When Bias Pretends to Be Truth in AI

When Bias Pretends to Be Truth in AI

Large language models can sound confident even when they are wrong. This study pinpoints a sneaky culprit: spurious correlations — statistical shortcuts like linking certain surnames to a nationality. Models absorb these patterns from data and then answer with high certainty, even when the link is false.

What the researchers found

  • These bias-driven errors are produced confidently.
  • Making models bigger does not fix them.
  • Popular detectors — confidence filters and inner-state probing — often miss them.
  • They persist even after refusal or safety fine-tuning.

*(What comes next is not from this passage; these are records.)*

-- ==== Sys2Proof/Proofs/SpeechDecoder.lean ====
section
/-! `TCHFR.DEC` (46_codec_tch.md R222 to R230): the stolen block and the speech block on any input, and the
clean speech block as a case of it. -/

namespace Sys2Proof.Machine

/-! ### The end of a decoder -/

/-- `t` is `s` after the decode step, with parity `p`; `STAT` and `PDU` aside. -/
structure State.TrellisEnded (P : Params) (s t : State) (code : Code) (soft : List SBit) (kd : Nat)
    (p : List UBit) : Prop where
  word : Decoded P code soft kd t.u t.res
  parity : t.par = p
  softI_eq : t.softI = s.softI
  softH_eq : t.softH = s.softH
  softC_eq : t.softC = s.softC
  res_eq : t.res = { s.res with nerr := t.res.nerr, nbits := t.res.nbits }
  decodesTo : ∀ v : State, v.DecodesTo s → v.DecodesTo t

section Ended

variable (P : Params) (s : State) (code : Code) (soft : List SBit) (kd : Nat) (p : List UBit)

theorem State.trellisEnded_raise (e : ErrCode) (info : Nat) :
    State.TrellisEnded P s (((s.trellis P code soft kd).setPar p).raise e info) code soft kd p where
  word := s.trellis_decoded P code soft kd
  parity := State.setPar_par _ p
  softI_eq := rfl
  softH_eq := rfl
  softC_eq := rfl
  res_eq := rfl
  decodesTo _ hv := ((hv.trellis P code soft kd).setPar p).raise e info

theorem State.trellisEnded_setPdu (pdu : List Byte) : State.TrellisEnded P s
    ((((s.trellis P code soft kd).setPar p).setPdu pdu).raise .none 0) code soft kd p where
  word := s.trellis_decoded P code soft kd
  parity := State.setPar_par _ p
  softI_eq := rfl
  softH_eq := rfl
  softC_eq := rfl
  res_eq := rfl
  decodesTo _ hv := (((hv.trellis P code soft kd).setPar p).setPdu pdu).raise .none 0

end Ended

/-! ### A speech block on any input (R228, R229) -/

/-- The 260 bits of a speech block, from its class-1 word and its coded soft bits (R228). -/
def speechFrame (u : List UBit) (cs : List SBit) : List UBit :=
  class1Bits u ++ (slice cs 378 78).map SBit.hard

section Frame

variable {u : List UBit} {cs : List SBit}

theorem speechFrame_class1 (hu : u.length = 185) {k : Nat} (hk : k < 91) :
    (speechFrame u cs)[2 * k]? = u[k]? ∧ (speechFrame u cs)[2 * k + 1]? = u[184 - k]? := by
  have hlen := class1Bits_length u
  rw [speechFrame, List.getElem?_append_left (by omega), List.getElem?_append_left (by omega)]
  exact ⟨class1Bits_even hu hk, class1Bits_odd hu hk⟩

theorem speechFrame_class2 {k : Nat} (hk : k < 78) :
    (speechFrame u cs)[182 + k]? = cs[378 + k]?.map SBit.hard := by
  have hlen := class1Bits_length u
  rw [speechFrame, List.getElem?_append_right (by omega), hlen, Nat.add_sub_cancel_left, List.getElem?_map,
    getElem?_slice _ _ hk]

theorem speechFrame_length (hcs : cs.length = 456) : (speechFrame u cs).length = 260 := by
  rw [speechFrame, List.length_append, class1Bits_length, List.length_map, slice_length _ _ _ (by omega)]

end Frame

/-- The stages of a speech block after its decode step (R228, R229). -/
def State.speechEnd (P : Params) (s : State) (speech : Efr) (d p : List UBit) : Cmd :=
  if crcChk .crc3 (d.take 50) p then
    match speechPdu P speech d with
    | some pdu => .done ((s.setPar p).setPdu pdu)
    | none => .raised .badBlock CrcSel.crc8.code.toNat (s.setPar p)
  else .raised .badBlock CrcSel.crc3.code.toNat (s.setPar p)

theorem State.decodeSpeech_eq (P : Params) (s : State) (speech : Efr) (cs : List SBit) :
    s.decodeSpeech P speech cs = (s.trellis P xcchCode (cs.take 378) 185).speechEnd P speech
      (speechFrame (convDecP P xcchCode (cs.take 378) 185) cs)
      (slice (convDecP P xcchCode (cs.take 378) 185) 91 3) := rfl

section SpeechEnd

variable {P : Params} {s : State} {speech : Efr} {d p : List UBit}

theorem State.speechEnd_finish_bad (h : crcChk .crc3 (d.take 50) p = false) :
    (s.speechEnd P speech d p).finish = .next ((s.setPar p).raise .badBlock 4) :=
  congrArg Cmd.finish (if_neg (by rw [h]; exact Bool.false_ne_true))

theorem State.speechEnd_finish_good (h : crcChk .crc3 (d.take 50) p = true) {pdu : List Byte}
    (hpdu : speechPdu P speech d = some pdu) :
    (s.speechEnd P speech d p).finish = .next (((s.setPar p).setPdu pdu).raise .none 0) := by
  rw [State.speechEnd, if_pos h, hpdu]
  rfl

theorem State.speechEnd_finish_none (h : crcChk .crc3 (d.take 50) p = true)
    (hpdu : speechPdu P speech d = none) :
    (s.speechEnd P speech d p).finish = .next ((s.setPar p).raise .badBlock 5) := by
  rw [State.speechEnd, if_pos h, hpdu]
  rfl

end SpeechEnd

/-- The 8-bit checksum decides on the PDU of an EFR block (R228). -/
theorem speechPdu_efr (P : Params) (d : List UBit) : speechPdu P .efr d =
    if crcChk .crc8 (pick (vote P.efrMap.rep (scatter 260 P.efrMap.order d)) P.efrMap.prot)
      (slice (scatter 260 P.efrMap.order d) 252 8) then
      some (packMsb ([true, true, false, false] ++ vote P.efrMap.rep (scatter 260 P.efrMap.order d)))
    else none := rfl

/-- How the checksums of a speech block decide, in the words of R228 and R229. -/
structure SpeechVerdict (P : Params) (s t : State) (speech : Efr) (d p : List UBit) : Prop where
  bad : crcChk .crc3 (d.take 50) p = false → t.stat = Stat.error .badBlock 4 ∧ t.mem.pdu = s.mem.pdu
  fr : crcChk .crc3 (d.take 50) p = true → speech = .fr → ∃ b : List UBit, b.length = 260 ∧
    (∀ k j : Nat, P.frOrder[k]? = some j → b[j]? = d[k]?) ∧ t.stat = Stat.ok ∧
    t.pdu = packMsb ([true, true, false, true] ++ b)
  efr : crcChk .crc3 (d.take 50) p = true → speech = .efr → ∃ w b : List UBit, w.length = 260 ∧
    (∀ k j : Nat, P.efrMap.order[k]? = some j → w[j]? = d[k]?) ∧ b.length = 244 ∧
    (∀ j, j < 244 → j ∉ P.efrMap.rep → b[j]? = w[j]?) ∧
    (∀ r j : Nat, P.efrMap.rep[r]? = some j → b[j]? = some (voteBit w j r)) ∧
    Verdict s t .crc8 (pick b P.efrMap.prot) ((w.drop 252).take 8) (packMsb ([true, true, false, false] ++ b))

/-- `t` is `s` with parity `p`, after a bad block or with a PDU. -/
def State.EndsSpeech (s t : State) (p : List UBit) : Prop :=
  (∃ info, t = (s.setPar p).raise .badBlock info) ∨ ∃ pdu, t = ((s.setPar p).setPdu pdu).raise .none 0

section Verdicts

Why? A model’s confidence often tracks how common a pattern is in training data, not whether it is true. When the pattern is spurious, confidence misleads both the model and our detectors.

What’s needed: methods that audit correlations, run counterfactual checks, and stress-test models with controlled synthetic data — instead of trusting confidence alone.

Bias can masquerade as truth — and our detectors can be fooled, too.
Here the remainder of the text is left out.